> _Entries supplied_

/-- The counters of the status area (R224). -/
structure CellCnt where
  sfn       : Nat := 0
  slots     : Nat := 0
  dlLate    : Nat := 0
  txErr     : Nat := 0
  ulLate    : Nat := 0
  ringFull  : Nat := 0
  neuralRun : Nat := 0
  neuralFb  : Nat := 0
  iterCap   : Nat := 0
  noStore   : Nat := 0
  crcOk     : Nat := 0
  crcFail   : Nat := 0
  clip      : Nat := 0
  noise     : List (Nat × Int) := []
  rssi      : List Int := []
  deriving DecidableEq, Repr

/-- An uplink message of R209, R213, R221. -/
inductive UlMsg where
  | configResponse (ok : Bool)
  | stopIndication
  | slotIndication (slot : Nat)
  | rxData (slot alloc : Nat) (block : List Byte)
  | crc (slot alloc : Nat) (ok : Bool)
  | uci (slot : Nat) (l : List UciReport)
  | srs (slot : Nat) (l : List SrsReport)
  | rach (slot : Nat) (l : List Preamble)
  | error (code mtype slot : Nat)
  deriving DecidableEq, Repr

/-- An uplink message that waits for ring room, with the device time after which it is dropped (R213). -/
structure UlWait where
  msg : UlMsg
  due : Option Nat
  deriving DecidableEq, Repr

/-- A HARQ buffer (R219, R220): its place in the cell's slices, its length in LLRs, and whether it holds those of a first transmission. -/
structure HarqBuf where
  off    : Nat
  len    : Nat
  filled : Bool
  deriving DecidableEq, Repr

/-- A PDU of a slot as the mapping engine puts it out (R214, R215): for each layer its points, real and imaginary part in the cell's sample format. -/
structure Mapped where
  pdu    : Nat
  layers : List (List (BitVec 16 × BitVec 16))
  deriving DecidableEq, Repr

/-- An uplink allocation being served (R217, R219, R225): the symbols that have arrived, keyed by symbol × 256 + antenna; the code blocks that have been
queued, how many are decoded, whether all passed, whether its buffers have been asked for and whether it got none, what its blocks decoded to, and its neural
command. -/
structure AllocRun where
  slot     : Nat
  alloc    : UlAlloc
  arrived  : List (Nat × Bool) := []
  queued   : List Nat := []
  done     : Nat := 0
  ok       : Bool := true
  begun    : Bool := false
  noStore  : Bool := false
  data     : List (Nat × List Byte) := []
  neural   : Option Nat := none
  deriving DecidableEq, Repr

/-- A code block in a die's decoder queue (R217, R218). -/
structure Block where
  id     : Nat
  cell   : Nat
  slot   : Nat
  alloc  : Nat
  number : Nat
  rows   : Nat
  zc     : Nat
  limit  : Nat
  capped : Bool
  due    : Nat
  deriving DecidableEq, Repr

/-- A cell of the RADIO record (R207 to R213, R219, R222). `dirDue` says that a hoist has been applied since its directory entry was read; `slotNow` is the slot
whose boundary was read last, `stopSlot` the one at which the cell stops, `stopped` the one at which it last did; `waiting` the messages that wait for ring room;
`grid` what the mapping engine puts out for the slot last begun; `freezes` the first and last symbols of gain freezes, counted from the slot number × 14; `gains`
the frozen gain in 1/16 dB by freeze × 256 + antenna; `harq` the LLR buffers by process × 1024 + code block; `seqIds` the last seqId of each uplink flow and
`sentIds` the next of each downlink flow. -/
structure Cell where
  st        : CellSt := .hoisted
  dirRead   : Bool := false
  dirDue    : Bool := false
  dirIndex  : Nat := 0
  dlSize    : Nat := 0
  dlBase    : Nat := 0
  ulBase    : Nat := 0
  ulSize    : Nat := 0
  statusAddr : Nat := 0
  dlWrite   : Nat := 0
  dlRead    : Nat := 0
  ulWrite   : Nat := 0
  ulSeq     : Nat := 0
  tlv       : Tlvs := {}
  cnt       : CellCnt := {}
  starting  : Bool := false
  stopping  : Bool := false
  stopSlot  : Option Nat := none
  stopped   : Option Nat := none
  slotNow   : Option Nat := none
  lateSlots : List Nat := []
  dl        : List (Nat × List DlPdu) := []
  tx        : List (Nat × List TxPdu) := []
  dci       : List (Nat × List DlPdu) := []
  grid      : List Mapped := []
  allocs    : List AllocRun := []
  waiting   : List UlWait := []
  seqIds    : List (Nat × Nat) := []
  sentIds   : List (Nat × Nat) := []
  freezes   : List (Nat × Nat) := []
  gains     : List (Nat × Int) := []
  clips     : List (Nat × Bool) := []
  harq      : List (Nat × HarqBuf) := []
  iterSlot  : Option Nat := none
  deriving DecidableEq, Repr

/-- An address generator of a signal core (R229): its address, and the base and length of its circular buffer (0: none). -/
structure AddrGen where
  addr : Nat := 0
  base : Nat := 0
  len  : Nat := 0
  deriving DecidableEq, Repr

/-- A signal core (R229): its 8 complex accumulators as real and imaginary parts (a position not listed is 0), its sticky SAT, its
granule-coded data memory of 128 KiB, its 4 address generators and their 8 offset registers. Its program memory is
`signalProgram`. -/
structure SignalCore where
  acc  : List (Int × Int) := []
  sat  : Bool := false
  data : Mem := {}
  gens : List AddrGen := []
  offs : List Int := []
  deriving DecidableEq, Repr

/-- The baseband: cells by CELL_ID, each die's decoder queue, signal cores by die × 64 + core. -/
structure Radio where
  cells    : List (Nat × Cell) := []
  queues   : List (Nat × List Block) := []
  nextBlk  : Nat := 0
  cores    : List (Nat × SignalCore) := []
  deriving DecidableEq, Repr

/-- A fronthaul port (R234, R237, R263). -/
structure Port where
  breakout : Bool := false
  jumbo    : Bool := false
  link     : Nat := 0
  tx       : Nat := 0
  rx       : Nat := 0
  fcsErr   : Nat := 0
  discard  : Nat := 0
  seqGap   : Nat := 0
  early    : Nat := 0
  late     : Nat := 0
  txPoison : Nat := 0
  qlRx     : BitVec 8 := 0
  deriving DecidableEq, Repr

/-- A peer entry of FH_CONFIG (R237). -/
structure FhPeer where
  cell : Nat
  port : Nat
  sub  : Nat
  mac  : Nat
  deriving DecidableEq, Repr

/-- The fronthaul of the hub. -/
structure Fronthaul where
  ports : List (Nat × Port) := []
  peers : List FhPeer := []
  deriving DecidableEq, Repr

/-- Time states (R254). -/
inductive TimeSt where
  | freerun | acquiring | locked | holdover
  deriving DecidableEq, Repr

/-- A tracked PTP domain (R252, R253): parameters; the parent as (clockClass, sub-port 4p + s) and the uptime of its last Announce; the
servo: consecutive valid exchanges, the estimate, the last Sync, and the estimates of the last 16 s with their uptimes, newest first. -/
structure Domain where
  en        : Bool := false
  num       : Nat := 24
  prio      : Nat := 128
  asym      : Int := 0
  master    : BitVec 32 := 0
  slave     : BitVec 32 := 0
  parent    : Option (Nat × Nat) := none
  lastAnn   : Nat := 0
  valid     : Nat := 0
  offset    : Int := 0
  lastSync  : Option Int := none
  estimates : List (Nat × Int) := []
  deriving DecidableEq, Repr

/-- A pulse pin (R260): its registers; `run` the polarity, period, width and phase that a running periodic pin goes by, and `last` the device
time of its last leading edge; `armed` a one-shot that has not fired. -/
structure TimeOut where
  mode     : Nat := 0
  polarity : Bool := false
  aT       : Word := 0
  period   : Nat := 1000000000
  width    : Nat := 100000000
  phase    : Nat := 0
  run      : Option (Bool × Nat × Nat × Nat) := none
  armed    : Bool := false
  last     : Nat := 0
  deriving DecidableEq, Repr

> _Instructions for the task_
With the string "buffers" as the key, filter the data above and show the lines that match.

> _Expected answer_
queued, how many are decoded, whether all passed, whether its buffers have been asked for and whether it got none, what its blocks decoded to, and its neural
the frozen gain in 1/16 dB by freeze × 256 + antenna; `harq` the LLR buffers by process × 1024 + code block; `seqIds` the last seqId of each uplink flow and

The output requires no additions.